# apes kept privately



## stubeanz (Mar 28, 2007)

heres a random one are there any apes kept in the uk in private collections?
i know there are a few big cat keepers and so thought maybe there still maybe some ape keepers?
not sure whether heythrop have any but that would be most likely place.
stu


----------



## Matt Lusty (Aug 20, 2008)

Yeah...Monkey World...:whistling2:


----------



## TSKA Rory Matier (May 27, 2007)

To be fair, Monkeyworld can hardly be classed as a private collection nowadays, they are a charity and run as a charity and as such despite the Cronins once being private keepers, this is not the case now.

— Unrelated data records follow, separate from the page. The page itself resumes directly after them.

-- ==== Sys2Proof/Certificates/Slice0/Obligations.lean ====
section
/-!
DEFINITION. Sys2Proof/Certificates/Slice0/Obligations.lean: the statements for the provers. Each says in its docstring which rules of spec/ it
formalises. A clause about a command has the form: in every state that meets the conditions, `exec` answers exactly this next state, or a
next state of which this holds.
-/

open Sys2Proof Sys2Proof.Machine

/-! ### Sprig instructions -/

/-- R92 to R95: MOV copies a value between register classes, LEA writes an effective address without an access, LDI, LDIH and LDI.A load an
immediate; the immediate forms read and write Dd; ADD.I sign-extends its immediate, AND.I, OR.I and XOR.I zero-extend theirs. Each takes 1
step and changes nothing else. -/
def Obligations.MoveAndImmediateResults : Prop :=
  ∀ (s : State) (g : SprigId) (gd : BitVec 4) (op : BitVec 20),
    let x := s.core.sprig g
    let dc : BitVec 3 := (fAux op >>> 5).setWidth 3
    let sc : BitVec 3 := (fAux op >>> 2).setWidth 3
    (∀ v y, fSrcB op = 0 → (fAux op).setWidth 2 = 0#2 → x.movSrc sc (fSrcA op) = some v → x.movDst dc (fDst op) v = some y →
      x.open_ (movRegs sc (fSrcA op)) (movRegs dc (fDst op)) = true → s.ready g gd 0x01 = true → exec (.mov g gd op) s = .next (s.put g (y.past 1)))
    ∧ (∀ e, op.getLsbD 19 = false → ((fAmode op).toNat = 0 ∨ (fAmode op).toNat = 3 ∨ (fAmode op).toNat = 4) → x.ea op 4 false = some e →
      x.open_ e.idx [] = true → s.ready g gd 0x05 = true →
      exec (.lea g gd op) s = .next (s.put g ((x.setA ((fDst op).setWidth 3) e.addr).past 1)))
    ∧ (x.open_ [] [fDst op] = true → s.ready g gd 0x02 = true →
      exec (.ldi g gd op) s = .next (s.put g ((x.setD (fDst op) ((fImm op).signExtend 32)).past 1)))
    ∧ (x.open_ [fDst op] [fDst op] = true → s.ready g gd 0x03 = true →
      exec (.ldih g gd op) s
        = .next (s.put g ((x.setD (fDst op) (fImm op ++ ((x.rd (fDst op)).setWidth 16 : BitVec 16))).past 1)))
    ∧ (op.getLsbD 19 = false → s.ready g gd 0x04 = true →
      exec (.ldiA g gd op) s = .next (s.put g ((x.setA ((fDst op).setWidth 3) (fImm op)).past 1)))
    ∧ (x.open_ [fDst op] [fDst op] = true →
      let a := x.rd (fDst op)
      let i := fImm op
      let z : Word := i.setWidth 32
      let sum := a.toInt + i.toInt
      let out : Bool := decide (sum < -2147483648) || decide (2147483647 < sum)
      let gives (o : AluOut) : State := s.put g ((x.result (fDst op) o).past 1)
      (s.ready g gd 0x38 = true → exec (.addI g gd op) s = .next (gives
        { r := if modeSat x.mode && out then (if sum < 0 then 0x80000000#32 else 0x7FFFFFFF#32) else BitVec.ofInt 32 sum
          c := some (decide (2 ^ 32 ≤ a.toNat + (i.signExtend 32 : Word).toNat)), v := some out, clip := modeSat x.mode && out }))
      ∧ (s.ready g gd 0x39 = true → exec (.andI g gd op) s = .next (gives { r := a &&& z, v := some false }))
      ∧ (s.ready g gd 0x3A = true → exec (.orI g gd op) s = .next (gives { r := a ||| z, v := some false }))
      ∧ (s.ready g gd 0x3B = true → exec (.xorI g gd op) s = .next (gives { r := a ^^^ z, v := some false })))

/-- R92, R120, R121: a load from the X or the Y bank, with no store of the sprig still in its buffer, writes the zero- or sign-extended
datum and the base update; a split one takes 2 steps. Memory stays. -/
def Obligations.LoadsFromBanks : Prop :=
  ∀ (s : State) (g : SprigId) (gd : BitVec 4) (op : BitVec 20) (e : Ea),
    let c := s.core
    let x := c.sprig g
    let a := localsBase g + e.addr.toNat
    let ok (n : Nat) : Prop := x.ea op n false = some e ∧ x.open_ e.idx [fDst op] = true ∧ c.clear g e.addr n = true
    let gives (n : Nat) (v : Word) : State := s.put g (((x.setD (fDst op) v).applyUpd e.upd).past (bankSteps e.addr n))
    (ok 1 → s.ready g gd 0x08 = true → exec (.ldB g gd op) s = .next (gives 1 ((c.byte a).setWidth 32)))
    ∧ (ok 1 → s.ready g gd 0x09 = true → exec (.ldBs g gd op) s = .next (gives 1 ((c.byte a).signExtend 32)))
    ∧ (ok 2 → s.ready g gd 0x0A = true →
      exec (.ldH g gd op) s = .next (gives 2 ((c.byte (a + 1) ++ c.byte a : BitVec 16).setWidth 32)))
    ∧ (ok 2 → s.ready g gd 0x0B = true →
      exec (.ldHs g gd op) s = .next (gives 2 ((c.byte (a + 1) ++ c.byte a : BitVec 16).signExtend 32)))
    ∧ (ok 4 → s.ready g gd 0x0C = true →
      exec (.ldW g gd op) s = .next (gives 4 (c.byte (a + 3) ++ c.byte (a + 2) ++ c.byte (a + 1) ++ c.byte a)))
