-- ==== Sys2Proof/Laws/State.lean ====
section
/-!
SUPPORT. Sys2Proof/Laws/State.lean: for each named update of the core, every field that it leaves, one by one, and what reading back the unit
that it set gives; the same for the updates of the whole state. No later proof unfolds a record update.
-/
namespace Sys2Proof.Machine

/-! ### The whole state -/

@[simp] theorem State.on_pending (s : State) (c : Core) : (s.on c).pending = s.pending := rfl
@[simp] theorem State.on_core (s : State) (c : Core) : (s.on c).core = c := rfl
@[simp] theorem State.on_sec (s : State) (c : Core) : (s.on c).sec = s.sec := rfl
@[simp] theorem State.on_isl (s : State) (c : Core) : (s.on c).isl = s.isl := rfl
@[simp] theorem State.on_on (s : State) (c d : Core) : (s.on c).on d = s.on d := rfl
@[simp] theorem State.put_pending (s : State) (g : SprigId) (x : Sprig) : (s.put g x).pending = s.pending := rfl
@[simp] theorem State.put_core (s : State) (g : SprigId) (x : Sprig) : (s.put g x).core = s.core.setSprig g x := rfl
@[simp] theorem State.put_sec (s : State) (g : SprigId) (x : Sprig) : (s.put g x).sec = s.sec := rfl
@[simp] theorem State.put_isl (s : State) (g : SprigId) (x : Sprig) : (s.put g x).isl = s.isl := rfl

/-! ### The core: each update leaves every field but its own -/

variable (c : Core)

@[simp] theorem Core.setSprig_rest (g : SprigId) (x : Sprig) : let d := c.setSprig g x
    d.queues = c.queues ∧ d.chans = c.chans ∧ d.posyNext = c.posyNext ∧ d.hqps = c.hqps ∧ d.cmdPairs = c.cmdPairs ∧ d.cmdRegs = c.cmdRegs ∧
    d.hchans = c.hchans ∧ d.fly = c.fly ∧ d.bcasts = c.bcasts ∧ d.nextBcast = c.nextBcast ∧ d.mem = c.mem ∧ d.parity = c.parity ∧ d.ecc = c.ecc ∧
    d.csEcc = c.csEcc ∧ d.leases = c.leases ∧ d.banks = c.banks ∧ d.port1 = c.port1 ∧ d.port2 = c.port2 ∧ d.cfg = c.cfg ∧ d.regs = c.regs ∧
    d.err = c.err ∧ d.fatal = c.fatal ∧ d.quiesce = c.quiesce ∧ d.partEpoch = c.partEpoch ∧ d.held = c.held ∧ d.farHeld = c.farHeld ∧
    d.impSerial = c.impSerial ∧ d.hmem = c.hmem ∧ d.dev = c.dev ∧ d.time = c.time ∧ d.caps = c.caps ∧ d.pops = c.pops ∧ d.cmps = c.cmps ∧
    d.dms = c.dms ∧ d.deals = c.deals ∧ d.sstats = c.sstats ∧ d.fabric = c.fabric ∧ d.latchX = c.latchX ∧ d.slack = c.slack ∧ d.bics = c.bics ∧
    d.hic = c.hic ∧ d.fioBanks = c.fioBanks ∧ d.pins = c.pins ∧ d.lvIn = c.lvIn ∧ d.lvOut = c.lvOut ∧ d.qds = c.qds ∧ d.serials = c.serials ∧
    d.serShadows = c.serShadows ∧ d.eths = c.eths ∧ d.cxps = c.cxps ∧ d.dmas = c.dmas ∧ d.gdcs = c.gdcs ∧ d.cmds = c.cmds ∧ d.halves = c.halves ∧
    d.replies = c.replies ∧ d.nextCmd = c.nextCmd ∧ d.hands = c.hands ∧ d.store = c.store ∧ d.handLines = c.handLines ∧ d.met = c.met ∧
    d.tlPorts = c.tlPorts ∧ d.peers = c.peers ∧ d.tl = c.tl ∧ d.boot = c.boot ∧ d.resumeRec = c.resumeRec ∧ d.mon = c.mon ∧ d.aon = c.aon ∧
    d.power = c.power ∧ d.staged = c.staged ∧ d.shadows = c.shadows ∧ d.rdata = c.rdata ∧ d.free = c.free := by
  repeat' constructor

@[simp] theorem Core.setQueue_rest (i : QueueId) (x : Queue) : let d := c.setQueue i x
    d.sprigs = c.sprigs ∧ d.chans = c.chans ∧ d.posyNext = c.posyNext ∧ d.hqps = c.hqps ∧ d.cmdPairs = c.cmdPairs ∧ d.cmdRegs = c.cmdRegs ∧
    d.hchans = c.hchans ∧ d.fly = c.fly ∧ d.bcasts = c.bcasts ∧ d.nextBcast = c.nextBcast ∧ d.mem = c.mem ∧ d.parity = c.parity ∧ d.ecc = c.ecc ∧
    d.csEcc = c.csEcc ∧ d.leases = c.leases ∧ d.banks = c.banks ∧ d.port1 = c.port1 ∧ d.port2 = c.port2 ∧ d.cfg = c.cfg ∧ d.regs = c.regs ∧
    d.err = c.err ∧ d.fatal = c.fatal ∧ d.quiesce = c.quiesce ∧ d.partEpoch = c.partEpoch ∧ d.held = c.held ∧ d.farHeld = c.farHeld ∧
    d.impSerial = c.impSerial ∧ d.hmem = c.hmem ∧ d.dev = c.dev ∧ d.time = c.time ∧ d.caps = c.caps ∧ d.pops = c.pops ∧ d.cmps = c.cmps ∧
    d.dms = c.dms ∧ d.deals = c.deals ∧ d.sstats = c.sstats ∧ d.fabric = c.fabric ∧ d.latchX = c.latchX ∧ d.slack = c.slack ∧ d.bics = c.bics ∧
    d.hic = c.hic ∧ d.fioBanks = c.fioBanks ∧ d.pins = c.pins ∧ d.lvIn = c.lvIn ∧ d.lvOut = c.lvOut ∧ d.qds = c.qds ∧ d.serials = c.serials ∧
    d.serShadows = c.serShadows ∧ d.eths = c.eths ∧ d.cxps = c.cxps ∧ d.dmas = c.dmas ∧ d.gdcs = c.gdcs ∧ d.cmds = c.cmds ∧ d.halves = c.halves ∧
    d.replies = c.replies ∧ d.nextCmd = c.nextCmd ∧ d.hands = c.hands ∧ d.store = c.store ∧ d.handLines = c.handLines ∧ d.met = c.met ∧
    d.tlPorts = c.tlPorts ∧ d.peers = c.peers ∧ d.tl = c.tl ∧ d.boot = c.boot ∧ d.resumeRec = c.resumeRec ∧ d.mon = c.mon ∧ d.aon = c.aon ∧
    d.power = c.power ∧ d.staged = c.staged ∧ d.shadows = c.shadows ∧ d.rdata = c.rdata ∧ d.free = c.free := by
  repeat' constructor
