-- ==== Sys2Proof/Laws/Memory.lean ====
section
/-!
SUPPORT. Sys2Proof/Laws/Memory.lean: what the memory operations do: a byte reads as last stored, every other byte stays, and each of them keeps
the canonical form.
-/
namespace Sys2Proof.Machine

/-! ### Bytes -/

theorem Core.byte_setByte_ne (c : Core) {a b : Nat} (v : Byte) (h : b ≠ a) : (c.setByte a v).byte b = c.byte b := by
  simp only [Core.byte, Core.setByte]
  exact Tbl.get_set_ne _ h _ _

/-- A store of bytes: inside the range they read as stored, outside it as before. -/
theorem Core.byte_setBytes (c : Core) (a : Nat) (bs : List Byte) (b : Nat) :
    (c.setBytes a bs).byte b = if a ≤ b ∧ b < a + bs.length then bs.getD (b - a) 0 else c.byte b := by
  induction bs generalizing c a with
  | nil =>
    rw [if_neg (by simp only [List.length_nil]; omega)]
    rfl
  | cons x bs ih =>
    rw [Core.setBytes, ih]
    by_cases hab : b = a
    · subst hab
      simp
    · rw [Core.byte_setByte_ne c x hab]
      by_cases h : a + 1 ≤ b ∧ b < a + 1 + bs.length
      · have h' : a ≤ b ∧ b < a + (x :: bs).length := by simp only [List.length_cons]; omega
        obtain ⟨k, hk⟩ : ∃ k, b - a = k + 1 := ⟨b - a - 1, by omega⟩
        have hk' : b - (a + 1) = k := by omega
        rw [if_pos h, if_pos h', hk, hk', List.getD_cons_succ]
      · have h' : ¬(a ≤ b ∧ b < a + (x :: bs).length) := by simp only [List.length_cons]; omega
        rw [if_neg h, if_neg h']

theorem Core.setBytes_same_but (c : Core) (a : Nat) (bs : List Byte) : SameBytesBut c (c.setBytes a bs) a bs.length := by
  intro b hb
  rw [Core.byte_setBytes, if_neg (by omega)]

/-- What a byte reads as depends on memory alone. -/
theorem Core.byte_congr {c d : Core} (h : c.mem = d.mem) (a : Nat) : c.byte a = d.byte a := by simp only [Core.byte, h]

theorem Core.bytes_length (c : Core) (a n : Nat) : (c.bytes a n).length = n := by
  induction n generalizing a with
  | zero => rfl
  | succ n ih => simp [Core.bytes, ih]

/-! ### Operations that store bytes and set marks -/

/-- A fold whose steps keep a part of the core keeps it. -/
theorem foldl_keeps {α β : Type} (P : Core → β) (f : Core → α → Core) (h : ∀ c x, P (f c x) = P c) (l : List α) (c : Core) :
    P (l.foldl f c) = P c := by
  induction l generalizing c with
  | nil => rfl
  | cons x l ih => rw [List.foldl_cons, ih, h]

theorem Core.storeEcc_mem (c : Core) (a : Nat) (bs : List Byte) (p : Bool) : (c.storeEcc a bs p).mem = (c.setBytes a bs).mem := by
  unfold Core.storeEcc
  dsimp only
  refine foldl_keeps Core.mem _ (fun _ _ => ?_) _ _
  rfl

theorem Core.localWrite_mem (c : Core) (a : Nat) (bs : List Byte) (p : Bool) : (c.localWrite a bs p).mem = (c.setBytes a bs).mem := by
  unfold Core.localWrite
  refine foldl_keeps Core.mem _ (fun _ _ => ?_) _ _
  rfl

theorem Core.writeMem_mem (c : Core) (a : Nat) (bs : List Byte) (p : Bool) : (c.writeMem a bs p).mem = (c.setBytes a bs).mem := by
  unfold Core.writeMem
  dsimp only
  split
  · next h => rw [List.length_eq_zero_iff.mp h]; rfl
  · refine foldl_keeps Core.mem _ (fun _ _ => ?_) _ _
    rfl

theorem Core.restore_mem (c : Core) (b : BunchId) (x : Lease) :
    (c.restore b x).mem = (c.setBytes (scratchBase b + 256 * x.region.toNat) x.buf).mem := by
  unfold Core.restore
  dsimp only
  refine foldl_keeps Core.mem _ (fun _ _ => ?_) _ _
  rfl

/-! ### The canonical form -/

theorem reset_memory_wf : Memory.wf State.reset.core.mem = true := rfl

theorem Core.setByte_wf (c : Core) (a : Nat) (v : Byte) (h : Memory.wf c.mem = true) : Memory.wf (c.setByte a v).mem = true :=
  Tbl.wf_set c.mem a v 0 h

theorem Core.setBytes_wf (c : Core) (a : Nat) (bs : List Byte) (h : Memory.wf c.mem = true) : Memory.wf (c.setBytes a bs).mem = true := by
  induction bs generalizing c a with
  | nil => exact h
  | cons x bs ih => exact ih _ _ (Core.setByte_wf c a x h)

theorem Core.setWord_wf (c : Core) (a : Nat) (v : Word) (h : Memory.wf c.mem = true) : Memory.wf (c.setWord a v).mem = true :=
  Core.setBytes_wf c a _ h

theorem Core.storeEcc_wf (c : Core) (a : Nat) (bs : List Byte) (p : Bool) (h : Memory.wf c.mem = true) :
    Memory.wf (c.storeEcc a bs p).mem = true := by rw [Core.storeEcc_mem]; exact Core.setBytes_wf c a bs h

theorem Core.localWrite_wf (c : Core) (a : Nat) (bs : List Byte) (p : Bool) (h : Memory.wf c.mem = true) :
    Memory.wf (c.localWrite a bs p).mem = true := by rw [Core.localWrite_mem]; exact Core.setBytes_wf c a bs h

theorem Core.writeMem_wf (c : Core) (a : Nat) (bs : List Byte) (p : Bool) (h : Memory.wf c.mem = true) :
    Memory.wf (c.writeMem a bs p).mem = true := by rw [Core.writeMem_mem]; exact Core.setBytes_wf c a bs h

theorem Core.restore_wf (c : Core) (b : BunchId) (x : Lease) (h : Memory.wf c.mem = true) :
    Memory.wf (c.restore b x).mem = true := by rw [Core.restore_mem]; exact Core.setBytes_wf c _ _ h

theorem Core.clearBunch_wf (c : Core) (b : BunchId) (h : Memory.wf c.mem = true) : Memory.wf (c.clearBunch b).mem = true :=
  Tbl.wf_filter c.mem _ 0 h

theorem Core.clearStaging_wf (c : Core) (h : Memory.wf c.mem = true) : Memory.wf c.clearStaging.mem = true := Tbl.wf_filter c.mem _ 0 h

theorem Core.zeroChannel_wf (c : Core) (k : Nat) (h : Memory.wf c.mem = true) : Memory.wf (c.zeroChannel k).mem = true :=
  Tbl.wf_filter c.mem _ 0 h

theorem Core.loseMemory_wf (c : Core) (h : Memory.wf c.mem = true) : Memory.wf c.loseMemory.mem = true := Tbl.wf_filter c.mem _ 0 h

theorem Core.coreReset_wf (c : Core) (u l : Bool) (h : Memory.wf c.mem = true) : Memory.wf (c.coreReset u l).mem = true := by
  unfold Core.coreReset
  split
  · split
    · exact Core.loseMemory_wf c h
    · exact h
  · cases l
    · exact Tbl.wf_filter c.mem _ 0 h
    · rfl

/-- Host memory keeps the form too. -/
theorem Core.hostWrite_wf (c : Core) (a : Nat) (bs : List Byte) (h : Memory.wf c.hmem = true) : Memory.wf (c.hostWrite a bs).hmem = true := by
  induction bs generalizing c a with
  | nil => exact h
  | cons x bs ih => exact ih _ _ (Tbl.wf_set c.hmem a x 0 h)

end Sys2Proof.Machine
end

In terms of private ownership, l know l have no direct clients with 'apes' l know other colleagues whom are only too full aware of their own client bases that own much larger primates such as Lar Gibbons as well as other members of the Gibbon family.

R


----------



## stubeanz (Mar 28, 2007)

thanks i was expecting some people to be keeping gibbons but no great apes. was just curious tbh but thanks for the info its amazing to find out what people are privately keeping:2thumb:
stu


----------



## stacy (May 9, 2009)

my friend in codnor has a few types of primates, and they all love choc ices lol


----------



## farmercoope (Aug 19, 2008)

i was at twycross yesterday and some his ice lollies


----------



## dogmandango (Mar 31, 2009)

stacy said:


> my friend in codnor has a few types of primates, and they all love choc ices lol


 
the last i know ther was one at codnor pet shop it was realy unhappy


----------



## stubeanz (Mar 28, 2007)

not really the comments i was looking for lol zoos do give ice lollys but usualy ones they have made themselves with fruit in etc usualy on a hot day or enrichment..... not sure about choc ices though :devil:
stu


----------



## stubeanz (Mar 28, 2007)

just had a look n codnor is in the uk lol for some reason i thought it was abroad what species does he keep great apes?!?
stu


----------



## stacy (May 9, 2009)

stubeanz said:


> just had a look n codnor is in the uk lol for some reason i thought it was abroad what species does he keep great apes?!?
> stu


 hes got some chimps 2 i think. 3 gray ones dont know what they are and a couple of really noisey 1,s. hes got tigers and wolfs and all other things to


----------



## stacy (May 9, 2009)

dogmandango said:


> the last i know ther was one at codnor pet shop it was realy unhappy


 yeah the1 at codnor pet shop was coco he lived at mine when he left shop till he died 3year ago he wasnt very happy when his mate died thats why i had him


----------



## stubeanz (Mar 28, 2007)

wow how old was he when he died ? what kind of enclosure did you need for him?
stu


----------